EXTRACTED INFORMATION:

/-- R85, R97: the engine goes back to the start of the chain, with a number of copies done. -/
theorem sound_toStart (l : Fin 4) (j : Fin 16) (r r0 : Job) (n : Nat) (s : State) (h : Sound own ex .nobody s)
    (hf : (engineAt s l).fetched = none) (hc : (engineAt s l).current = some j) (e : jobAt s j = some r0) (k : SameRecord r0 r)
    (hrel : r.anyReleased = false) (hm : n < r.copies) :
    Sound own ex .nobody (setJob j { r with copiesDone := n, cursor := chainStart r, copyPos := 0 } s) := by
  obtain ⟨ho, hl⟩ := h.unfinished hc e
  have hne : r0.output ≠ .finished := by rw [ho]; simp
  have hk := (h.cursor j r0 e hne).same k
  have hch := h.chain j r0 e
  refine h.setJob e ⟨k.line, k.output, k.urgent, k.posted, k.tailFill⟩ (Or.inl k.intake) (fun _ _ => ⟨id, id⟩)
    (fun n _ => h.closing j r0 e (k.intake ▸ n) (by simp [Spare.nobody])) (fun n => absurd n hne)
    (hch.same k.head k.tail k.chainLen k.tailFill) (fun _ => ?_)
    (fun _ _ => ⟨hm, fun n => absurd (hrel.symm.trans n) (by simp), fun _ _ c hcc => ?_⟩) (fun l' f p c1 c2 => ?_)
  · exact
      { copies := Nat.le_of_lt hm
        start := fun hb => by
          obtain ⟨_, _, d3, d4⟩ := hk.start hb
          refine ⟨?_, rfl, d3, d4⟩
          have := hch.empty_iff.2.1.1 hb
          unfold chainStart
          rw [k.head, this]; rfl
        stands := fun hb => by
          obtain ⟨b, bs, hbs⟩ := List.exists_cons_of_ne_nil hb
          have hhead : r.head = some b := by rw [k.head, ← hch.head, hbs]; rfl
          refine ⟨{ block := b, off := 0 }, 0, ?_, ?_, by simp, Nat.zero_le _, ?_⟩
          · simp [chainStart, hhead]
          · rw [hbs]; rfl
          · have := hk.whole hrel hb
            simp only [chainBytes] at this ⊢; omega
        whole := fun n hb => hk.whole n hb }
  · rw [hch.head, ← k.head]
    simp only [chainStart] at hcc
    cases hh : r.head with
    | none => rw [hh] at hcc; cases hcc
    | some b => rw [hh] at hcc; cases hcc; rfl
  · exact (h.noFetch hc hf l' c1 f c2).elim

/-- R85: the copy just ended is followed by another: the engine rewinds. -/
theorem sound_rewind (l : Fin 4) (j : Fin 16) (r r0 : Job) (s : State) (h : Sound own ex .nobody s)
    (hf : (engineAt s l).fetched = none) (hc : (engineAt s l).current = some j) (e : jobAt s j = some r0) (k : SameRecord r0 r)
    (hm : r.copiesDone + 1 < r.copies) :
    Sound own ex .nobody (setJob j { r with copiesDone := r.copiesDone + 1, cursor := chainStart r, copyPos := 0 } s) := by
  have hg := h.going j r0 e (by rw [(h.unfinished hc e).1]; simp) (by simp [Spare.nobody])
  refine sound_toStart l j r r0 _ s h hf hc e k ?_ hm
  by_contra hn
  have := hg.2.1 (by rw [← k.anyReleased]; simpa using hn)
  rw [← k.copies, ← k.copiesDone] at this
  omega

/-- The copies done count one more: the job is about to retire. -/
theorem sound_countCopy (l : Fin 4) (j : Fin 16) (r r0 : Job) (s : State) (h : Sound own ex .nobody s)
    (hf : (engineAt s l).fetched = none) (hc : (engineAt s l).current = some j) (e : jobAt s j = some r0) (k : SameRecord r0 r) :
    Sound own ex { ending := some j } (setJob j { r with copiesDone := r.copiesDone + 1 } s) := by
  obtain ⟨ho, _⟩ := h.unfinished hc e
  have hne : r0.output ≠ .finished := by rw [ho]; simp
  have hk := (h.cursor j r0 e hne).same k
  have hgo := (h.going j r0 e hne (by simp [Spare.nobody])).1
  rw [← k.copies, ← k.copiesDone] at hgo
  refine h.setJob e ⟨k.line, k.output, k.urgent, k.posted, k.tailFill⟩ (Or.inl k.intake)
    (fun i hi => ⟨fun _ => by simp [Spare.nobody], fun _ => by simp [Spare.nobody]⟩)
    (fun n _ => h.closing j r0 e (k.intake ▸ n) (by simp [Spare.nobody])) (fun n => absurd n hne)
    ((h.chain j r0 e).same k.head k.tail k.chainLen k.tailFill) (fun _ => ?_) (fun _ n => absurd rfl n)
    (fun l' f p c1 c2 => (h.noFetch hc hf l' c1 f c2).elim)
  exact
    { copies := hgo
      start := hk.start
      stands := fun hb => by
        obtain ⟨c, i, d1, d2, d3, d4, d5⟩ := hk.stands hb
        exact ⟨c, i, d1, d2, d3, d4, d5⟩
      whole := hk.whole }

WHAT TO PRODUCE:
Transcribe every record verbatim.

TASK RESULT:
/-- R85, R97: the engine goes back to the start of the chain, with a number of copies done. -/
theorem sound_toStart (l : Fin 4) (j : Fin 16) (r r0 : Job) (n : Nat) (s : State) (h : Sound own ex .nobody s)
    (hf : (engineAt s l).fetched = none) (hc : (engineAt s l).current = some j) (e : jobAt s j = some r0) (k : SameRecord r0 r)
    (hrel : r.anyReleased = false) (hm : n < r.copies) :
    Sound own ex .nobody (setJob j { r with copiesDone := n, cursor := chainStart r, copyPos := 0 } s) := by
  obtain ⟨ho, hl⟩ := h.unfinished hc e
  have hne : r0.output ≠ .finished := by rw [ho]; simp
  have hk := (h.cursor j r0 e hne).same k
  have hch := h.chain j r0 e
  refine h.setJob e ⟨k.line, k.output, k.urgent, k.posted, k.tailFill⟩ (Or.inl k.intake) (fun _ _ => ⟨id, id⟩)
    (fun n _ => h.closing j r0 e (k.intake ▸ n) (by simp [Spare.nobody])) (fun n => absurd n hne)
    (hch.same k.head k.tail k.chainLen k.tailFill) (fun _ => ?_)
    (fun _ _ => ⟨hm, fun n => absurd (hrel.symm.trans n) (by simp), fun _ _ c hcc => ?_⟩) (fun l' f p c1 c2 => ?_)
  · exact
      { copies := Nat.le_of_lt hm
        start := fun hb => by
          obtain ⟨_, _, d3, d4⟩ := hk.start hb
          refine ⟨?_, rfl, d3, d4⟩
          have := hch.empty_iff.2.1.1 hb
          unfold chainStart
          rw [k.head, this]; rfl
        stands := fun hb => by
          obtain ⟨b, bs, hbs⟩ := List.exists_cons_of_ne_nil hb
          have hhead : r.head = some b := by rw [k.head, ← hch.head, hbs]; rfl
          refine ⟨{ block := b, off := 0 }, 0, ?_, ?_, by simp, Nat.zero_le _, ?_⟩
          · simp [chainStart, hhead]
          · rw [hbs]; rfl
          · have := hk.whole hrel hb
            simp only [chainBytes] at this ⊢; omega
        whole := fun n hb => hk.whole n hb }
  · rw [hch.head, ← k.head]
    simp only [chainStart] at hcc
    cases hh : r.head with
    | none => rw [hh] at hcc; cases hcc
    | some b => rw [hh] at hcc; cases hcc; rfl
  · exact (h.noFetch hc hf l' c1 f c2).elim

/-- R85: the copy just ended is followed by another: the engine rewinds. -/
theorem sound_rewind (l : Fin 4) (j : Fin 16) (r r0 : Job) (s : State) (h : Sound own ex .nobody s)
    (hf : (engineAt s l).fetched = none) (hc : (engineAt s l).current = some j) (e : jobAt s j = some r0) (k : SameRecord r0 r)
    (hm : r.copiesDone + 1 < r.copies) :
    Sound own ex .nobody (setJob j { r with copiesDone := r.copiesDone + 1, cursor := chainStart r, copyPos := 0 } s) := by
  have hg := h.going j r0 e (by rw [(h.unfinished hc e).1]; simp) (by simp [Spare.nobody])
  refine sound_toStart l j r r0 _ s h hf hc e k ?_ hm
  by_contra hn
  have := hg.2.1 (by rw [← k.anyReleased]; simpa using hn)
  rw [← k.copies, ← k.copiesDone] at this
  omega

/-- The copies done count one more: the job is about to retire. -/
theorem sound_countCopy (l : Fin 4) (j : Fin 16) (r r0 : Job) (s : State) (h : Sound own ex .nobody s)
    (hf : (engineAt s l).fetched = none) (hc : (engineAt s l).current = some j) (e : jobAt s j = some r0) (k : SameRecord r0 r) :
    Sound own ex { ending := some j } (setJob j { r with copiesDone := r.copiesDone + 1 } s) := by
  obtain ⟨ho, _⟩ := h.unfinished hc e
  have hne : r0.output ≠ .finished := by rw [ho]; simp
  have hk := (h.cursor j r0 e hne).same k
  have hgo := (h.going j r0 e hne (by simp [Spare.nobody])).1
  rw [← k.copies, ← k.copiesDone] at hgo
  refine h.setJob e ⟨k.line, k.output, k.urgent, k.posted, k.tailFill⟩ (Or.inl k.intake)
    (fun i hi => ⟨fun _ => by simp [Spare.nobody], fun _ => by simp [Spare.nobody]⟩)
    (fun n _ => h.closing j r0 e (k.intake ▸ n) (by simp [Spare.nobody])) (fun n => absurd n hne)
    ((h.chain j r0 e).same k.head k.tail k.chainLen k.tailFill) (fun _ => ?_) (fun _ n => absurd rfl n)
    (fun l' f p c1 c2 => (h.noFetch hc hf l' c1 f c2).elim)
  exact
    { copies := hgo
      start := hk.start
      stands := fun hb => by
        obtain ⟨c, i, d1, d2, d3, d4, d5⟩ := hk.stands hb
        exact ⟨c, i, d1, d2, d3, d4, d5⟩
      whole := hk.whole }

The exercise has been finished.